-- ==== Sys2Proof/Laws/HoldFrames.lean ====
section
/-! SUPPORT. For each operation of Machine/Hold.lean, the parts of State it leaves as they are. -/

namespace Sys2Proof.Machine.State

@[simp] theorem failRound_frame (station : Nat) (reason : FailReason) (s : State) :
    (s.failRound station reason).link = s.link ∧ (s.failRound station reason).node = s.node ∧ (s.failRound station
    reason).thrust = s.thrust ∧ (s.failRound station reason).drive = s.drive ∧ (s.failRound station reason).plans =
    s.plans ∧ (s.failRound station reason).engine = s.engine ∧ (s.failRound station reason).grout = s.grout ∧
    (s.failRound station reason).muck = s.muck ∧ (s.failRound station reason).channels = s.channels ∧ (s.failRound
    station reason).overrides = s.overrides ∧ (s.failRound station reason).freeIndex = s.freeIndex ∧ (s.failRound
    station reason).pending = s.pending := by
  unfold failRound
  split <;> simp

@[simp] theorem handEntryToHold_frame (fromBore : Bool) (g : Grade) (s : State) :
    (s.handEntryToHold fromBore g).node = s.node ∧ (s.handEntryToHold fromBore g).machine = s.machine ∧
    (s.handEntryToHold fromBore g).channels = s.channels ∧ (s.handEntryToHold fromBore g).overrides = s.overrides ∧
    (s.handEntryToHold fromBore g).freeIndex = s.freeIndex ∧ (s.handEntryToHold fromBore g).pending = s.pending := by
  unfold handEntryToHold
  split <;> simp

@[simp] theorem openHold_frame (cause : HoldCause) (source : Nat) (g : Grade) (s : State) :
    (s.openHold cause source g).link = s.link ∧ (s.openHold cause source g).node = s.node ∧ (s.openHold cause source
    g).thrust = s.thrust ∧ (s.openHold cause source g).drive = s.drive ∧ (s.openHold cause source g).plans = s.plans ∧
    (s.openHold cause source g).engine = s.engine ∧ (s.openHold cause source g).grout = s.grout ∧ (s.openHold cause
    source g).muck = s.muck ∧ (s.openHold cause source g).channels = s.channels ∧ (s.openHold cause source
    g).overrides = s.overrides ∧ (s.openHold cause source g).console = s.console ∧ (s.openHold cause source
    g).freeIndex = s.freeIndex ∧ (s.openHold cause source g).pending = s.pending := by
  simp [openHold]

@[simp] theorem countHold_frame (cause : HoldCause) (source : Nat) (now g : Grade) (s : State) :
    (s.countHold cause source now g).link = s.link ∧ (s.countHold cause source now g).node = s.node ∧ (s.countHold
    cause source now g).thrust = s.thrust ∧ (s.countHold cause source now g).drive = s.drive ∧ (s.countHold cause
    source now g).plans = s.plans ∧ (s.countHold cause source now g).engine = s.engine ∧ (s.countHold cause source now
    g).grout = s.grout ∧ (s.countHold cause source now g).muck = s.muck ∧ (s.countHold cause source now g).channels =
    s.channels ∧ (s.countHold cause source now g).overrides = s.overrides ∧ (s.countHold cause source now g).console =
    s.console ∧ (s.countHold cause source now g).freeIndex = s.freeIndex ∧ (s.countHold cause source now g).pending =
    s.pending := by
  simp [countHold]

@[simp] theorem imposeHold_frame (cause : HoldCause) (s : State) (always : Bool) :
    (s.imposeHold cause always).node = s.node ∧ (s.imposeHold cause always).channels = s.channels ∧ (s.imposeHold
    cause always).overrides = s.overrides ∧ (s.imposeHold cause always).freeIndex = s.freeIndex ∧ (s.imposeHold cause
    always).pending = s.pending := by
  unfold imposeHold
  dsimp only
  (repeat' split) <;> simp

@[simp] theorem takeHold_frame (sender : Nat) (cause : HoldCause) (sent : Grade) (s : State) :
    (s.takeHold sender cause sent).node = s.node ∧ (s.takeHold sender cause sent).channels = s.channels ∧ (s.takeHold
    sender cause sent).overrides = s.overrides ∧ (s.takeHold sender cause sent).freeIndex = s.freeIndex ∧ (s.takeHold
    sender cause sent).pending = s.pending := by
  unfold takeHold
  dsimp only
  (repeat' split) <;> simp

@[simp] theorem blocksEnterFaulted_frame (s : State) :
    s.blocksEnterFaulted.link = s.link ∧ s.blocksEnterFaulted.node = s.node ∧ s.blocksEnterFaulted.machine = s.machine
    ∧ s.blocksEnterFaulted.plans = s.plans ∧ s.blocksEnterFaulted.channels = s.channels ∧
    s.blocksEnterFaulted.overrides = s.overrides ∧ s.blocksEnterFaulted.console = s.console ∧
    s.blocksEnterFaulted.freeIndex = s.freeIndex ∧ s.blocksEnterFaulted.pending = s.pending := by
  unfold blocksEnterFaulted
  dsimp only
  (repeat' split) <;> simp

@[simp] theorem takeFault_frame (cause : FaultCause) (s : State) :
    (s.takeFault cause).channels = s.channels ∧ (s.takeFault cause).overrides = s.overrides ∧ (s.takeFault
    cause).freeIndex = s.freeIndex ∧ (s.takeFault cause).pending = s.pending := by
  unfold takeFault
  split <;> simp

@[simp] theorem removePending_frame (s : State) :
    s.removePending.node = s.node ∧ s.removePending.machine = s.machine ∧ s.removePending.thrust = s.thrust ∧
    s.removePending.drive = s.drive ∧ s.removePending.plans = s.plans ∧ s.removePending.grout = s.grout ∧
    s.removePending.muck = s.muck ∧ s.removePending.channels = s.channels ∧ s.removePending.overrides = s.overrides ∧
    s.removePending.freeIndex = s.freeIndex ∧ s.removePending.pending = s.pending := by
  simp [removePending]

@[simp] theorem linkFault_frame (s : State) :
    s.linkFault.channels = s.channels ∧ s.linkFault.overrides = s.overrides ∧ s.linkFault.freeIndex = s.freeIndex ∧
    s.linkFault.pending = s.pending := by
  simp [linkFault]

end Sys2Proof.Machine.State
end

WHAT NEEDS TO BE DONE
Take every line above that includes the string "theorem" and return it.

PROBLEM SOLUTION
@[simp] theorem failRound_frame (station : Nat) (reason : FailReason) (s : State) :
@[simp] theorem handEntryToHold_frame (fromBore : Bool) (g : Grade) (s : State) :
@[simp] theorem openHold_frame (cause : HoldCause) (source : Nat) (g : Grade) (s : State) :
@[simp] theorem countHold_frame (cause : HoldCause) (source : Nat) (now g : Grade) (s : State) :
@[simp] theorem imposeHold_frame (cause : HoldCause) (s : State) (always : Bool) :
@[simp] theorem takeHold_frame (sender : Nat) (cause : HoldCause) (sent : Grade) (s : State) :
@[simp] theorem blocksEnterFaulted_frame (s : State) :
@[simp] theorem takeFault_frame (cause : FaultCause) (s : State) :
@[simp] theorem removePending_frame (s : State) :
@[simp] theorem linkFault_frame (s : State) :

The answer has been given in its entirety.